All is not lost, however. There do seem to be signs of stirrings of progressive thought, at least within Danish Christianity, as I observed on my trip to Denmark. It is, of course, being met with the usual resistance from the guardians of dogma. The Copenhagen Post article that I mentioned above, for example, reports:
Svend Andersen, a noted professor of theology, recently said that the Resurrection should be seen as a "symbol", while bishop Jan Lindhardt of Roskilde diocese told metroXpress [a free Danish newspaper] that he did not feel concrete belief in the Resurrection was a necessary requirement for being a good Christian.
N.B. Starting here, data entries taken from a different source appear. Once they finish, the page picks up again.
/-! ### `setSndPipe` -/

@[simp] theorem State.setSndPipe_pending (s : State) (k : Nat) (v : SndPipe) : (s.setSndPipe k v).pending = s.pending := rfl
@[simp] theorem State.setSndPipe_bus (s : State) (k : Nat) (v : SndPipe) : (s.setSndPipe k v).bus = s.bus := rfl
@[simp] theorem State.setSndPipe_blk (s : State) (k : Nat) (v : SndPipe) : (s.setSndPipe k v).blk = s.blk := rfl
@[simp] theorem State.setSndPipe_pins (s : State) (k : Nat) (v : SndPipe) : (s.setSndPipe k v).pins = s.pins := rfl
@[simp] theorem State.setSndPipe_clkr (s : State) (k : Nat) (v : SndPipe) : (s.setSndPipe k v).clkr = s.clkr := rfl
@[simp] theorem State.setSndPipe_pwr (s : State) (k : Nat) (v : SndPipe) : (s.setSndPipe k v).pwr = s.pwr := rfl
@[simp] theorem State.setSndPipe_verdict (s : State) (k : Nat) (v : SndPipe) : (s.setSndPipe k v).verdict = s.verdict := rfl
@[simp] theorem State.setSndPipe_retained (s : State) (k : Nat) (v : SndPipe) : (s.setSndPipe k v).retained = s.retained := rfl
@[simp] theorem State.setSndPipe_lark (s : State) (k : Nat) (v : SndPipe) : (s.setSndPipe k v).lark = s.lark := rfl
@[simp] theorem State.setSndPipe_phlx (s : State) (k : Nat) (v : SndPipe) : (s.setSndPipe k v).phlx = s.phlx := rfl
@[simp] theorem State.setSndPipe_grp (s : State) (k : Nat) (v : SndPipe) : (s.setSndPipe k v).grp = s.grp := rfl
@[simp] theorem State.setSndPipe_park (s : State) (k : Nat) (v : SndPipe) : (s.setSndPipe k v).park = s.park := rfl
@[simp] theorem State.setSndPipe_aster (s : State) (k : Nat) (v : SndPipe) : (s.setSndPipe k v).aster = s.aster := rfl
@[simp] theorem State.setSndPipe_zin (s : State) (k : Nat) (v : SndPipe) : (s.setSndPipe k v).zin = s.zin := rfl
@[simp] theorem State.setSndPipe_mrd (s : State) (k : Nat) (v : SndPipe) : (s.setSndPipe k v).mrd = s.mrd := rfl
@[simp] theorem State.setSndPipe_keyClock (s : State) (k : Nat) (v : SndPipe) : (s.setSndPipe k v).keyClock = s.keyClock := rfl
@[simp] theorem State.setSndPipe_parts (s : State) (k : Nat) (v : SndPipe) : (s.setSndPipe k v).parts = s.parts := rfl
@[simp] theorem State.setSndPipe_chrt (s : State) (k : Nat) (v : SndPipe) : (s.setSndPipe k v).chrt = s.chrt := rfl
@[simp] theorem State.setSndPipe_hashu (s : State) (k : Nat) (v : SndPipe) : (s.setSndPipe k v).hashu = s.hashu := rfl
@[simp] theorem State.setSndPipe_astr (s : State) (k : Nat) (v : SndPipe) : (s.setSndPipe k v).astr = s.astr := rfl
@[simp] theorem State.setSndPipe_logb (s : State) (k : Nat) (v : SndPipe) : (s.setSndPipe k v).logb = s.logb := rfl
@[simp] theorem State.setSndPipe_life (s : State) (k : Nat) (v : SndPipe) : (s.setSndPipe k v).life = s.life := rfl
@[simp] theorem State.setSndPipe_rhmb (s : State) (k : Nat) (v : SndPipe) : (s.setSndPipe k v).rhmb = s.rhmb := rfl
@[simp] theorem State.setSndPipe_helm (s : State) (k : Nat) (v : SndPipe) : (s.setSndPipe k v).helm = s.helm := rfl
@[simp] theorem State.setSndPipe_meas (s : State) (k : Nat) (v : SndPipe) : (s.setSndPipe k v).meas = s.meas := rfl
@[simp] theorem State.setSndPipe_spdm (s : State) (k : Nat) (v : SndPipe) : (s.setSndPipe k v).spdm = s.spdm := rfl
@[simp] theorem State.setSndPipe_free (s : State) (k : Nat) (v : SndPipe) : (s.setSndPipe k v).free = s.free := rfl
@[simp] theorem State.setSndPipe_out (s : State) (k : Nat) (v : SndPipe) : (s.setSndPipe k v).out = s.out := rfl
@[simp] theorem State.setSndPipe_snd_stEn (s : State) (k : Nat) (v : SndPipe) : (s.setSndPipe k v).snd.stEn = s.snd.stEn := rfl
@[simp] theorem State.setSndPipe_snd_limit (s : State) (k : Nat) (v : SndPipe) : (s.setSndPipe k v).snd.limit = s.snd.limit := rfl
@[simp] theorem State.setSndPipe_snd_stTiles (s : State) (k : Nat) (v : SndPipe) : (s.setSndPipe k v).snd.stTiles = s.snd.stTiles := rfl
@[simp] theorem State.setSndPipe_snd_ctr (s : State) (k : Nat) (v : SndPipe) : (s.setSndPipe k v).snd.ctr = s.snd.ctr := rfl
@[simp] theorem State.setSndPipe_snd_totals (s : State) (k : Nat) (v : SndPipe) : (s.setSndPipe k v).snd.totals = s.snd.totals := rfl
@[simp] theorem State.setSndPipe_snd_last0 (s : State) (k : Nat) (v : SndPipe) : (s.setSndPipe k v).snd.last0 = s.snd.last0 := rfl
@[simp] theorem State.setSndPipe_snd_last1 (s : State) (k : Nat) (v : SndPipe) : (s.setSndPipe k v).snd.last1 = s.snd.last1 := rfl
@[simp] theorem State.setSndPipe_snd_last2 (s : State) (k : Nat) (v : SndPipe) : (s.setSndPipe k v).snd.last2 = s.snd.last2 := rfl
@[simp] theorem State.setSndPipe_snd_pipeSel (s : State) (k : Nat) (v : SndPipe) : (s.setSndPipe k v).snd.pipeSel = s.snd.pipeSel := rfl
@[simp] theorem State.setSndPipe_snd_ctxResult (s : State) (k : Nat) (v : SndPipe) : (s.setSndPipe k v).snd.ctxResult = s.snd.ctxResult := rfl
@[simp] theorem State.setSndPipe_snd_checks (s : State) (k : Nat) (v : SndPipe) : (s.setSndPipe k v).snd.checks = s.snd.checks := rfl
@[simp] theorem State.setSndPipe_snd_ctx (s : State) (k : Nat) (v : SndPipe) : (s.setSndPipe k v).snd.ctx = s.snd.ctx := rfl
@[simp] theorem State.setSndPipe_snd_round (s : State) (k : Nat) (v : SndPipe) : (s.setSndPipe k v).snd.round = s.snd.round := rfl
@[simp] theorem State.setSndPipe_snd_scratch (s : State) (k : Nat) (v : SndPipe) : (s.setSndPipe k v).snd.scratch = s.snd.scratch := rfl
@[simp] theorem State.setSndPipe_snd_moved (s : State) (k : Nat) (v : SndPipe) : (s.setSndPipe k v).snd.moved = s.snd.moved := rfl
theorem State.setSndPipe_sndPipe_eq (s : State) (k : Nat) (v : SndPipe) (j : Nat) : (s.setSndPipe k v).sndPipe j = if j = k then v else s.sndPipe j := tget_tset ..
@[simp] theorem State.setSndPipe_sndPipe_self (s : State) (k : Nat) (v : SndPipe) : (s.setSndPipe k v).sndPipe k = v := tget_tset_self ..
@[simp] theorem State.setSndPipe_sndPipe_ne (s : State) (k : Nat) (v : SndPipe) (j : Nat) (h : j ≠ k) : (s.setSndPipe k v).sndPipe j = s.sndPipe j := tget_tset_ne _ _ _ _ _ h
The remarks prompted Anders Dalgaard, vicar for the Church Association for the Inner Mission in Denmark, to request all the nation's bishops to send pastoral letters out to their parishoners stating that Jesus's rising from the dead is an undeniable dogma within the Chrisitan faith.
Svend Andersen, for the moment, appears to be something of a lone voice within Danish Christianity. He is a theologian, not a bishop, and while it is interesting to hear that bishop Lindhardt said that belief in the Resurrection was not a requirement for believers, it is worth noting that he himself did not express any such doubts of his own. In fact, the Danish state church has demonstrated that it will suspend any clergy members who do express such doubts, as it did a few years ago in the case of Thorkild Grosboel. Still, it is a hopeful sign that we are starting to see some cracks in the orthodoxy there, and perhaps these developments will lead to a future development in progressive Christianity within that nation and elsewhere in Europe.

2 comments:

Cynthia said...

Wow. Excellent reporting.

A dear friend of mine in Germany feels quite the same about church in her country.

Orthodoxy makes me weary.

episcopalifem said...

Excellent analysis, and, you basically honed in on all the quotes from the NYT article that struck me, and which I just didn't have time to quote.

What we have here is the desire to let a thing die, before they'd ever concede to let it change. Sad really.

The lay movement thing really intrigues me - it shows that spiritual needs are still out there. It's meeting them that will be the turn key in all this.